━━━━━ Excerpted records ━━━━━

-- ==== Sys2Proof/WellFormed.lean ====
section
/-! DEFINITION. Which instruction terms stand for a legal operation word (30_encoding.md R57).
Clauses (a) to (e) cannot be broken by a term: the syntax has no place for an unassigned OP, a set
must-be-zero bit, WSEL = 11, an offset of LE_PUT or an ACK of FR_MKREQ. Clause (f) can. -/

namespace Sys2Proof

/-- A term with an operation word: CMD of FR_MKREQ and FR_MKREP is assigned (R57 (f)). -/
def Instr.wf (i : Instr) : Bool :=
  match i with
  | .frmEnc => true
  | .frmFeed => true
  | .frmRst => true
  | .ckAppend => true
  | .ckVerify => true
  | .ckStrip => true
  | .qEnc _ => true
  | .qDec _ => true
  | .lePut _ => true
  | .leGet _ _ => true
  | .frMkreq _ _ cmd => knownCommand cmd
  | .frMkrep _ _ cmd _ => knownCommand cmd
  | .frParse => true
  | .frValid => true
  | .tmDec _ => true
  | .spProj _ => true

end Sys2Proof
end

━━━━━

Copy out the data shown above without altering anything.

▸ Result for this task:
-- ==== Sys2Proof/WellFormed.lean ====
section
/-! DEFINITION. Which instruction terms stand for a legal operation word (30_encoding.md R57).
Clauses (a) to (e) cannot be broken by a term: the syntax has no place for an unassigned OP, a set
must-be-zero bit, WSEL = 11, an offset of LE_PUT or an ACK of FR_MKREQ. Clause (f) can. -/

namespace Sys2Proof

/-- A term with an operation word: CMD of FR_MKREQ and FR_MKREP is assigned (R57 (f)). -/
def Instr.wf (i : Instr) : Bool :=
  match i with
  | .frmEnc => true
  | .frmFeed => true
  | .frmRst => true
  | .ckAppend => true
  | .ckVerify => true
  | .ckStrip => true
  | .qEnc _ => true
  | .qDec _ => true
  | .lePut _ => true
  | .leGet _ _ => true
  | .frMkreq _ _ cmd => knownCommand cmd
  | .frMkrep _ _ cmd _ => knownCommand cmd
  | .frParse => true
  | .frValid => true
  | .tmDec _ => true
  | .spProj _ => true

end Sys2Proof
end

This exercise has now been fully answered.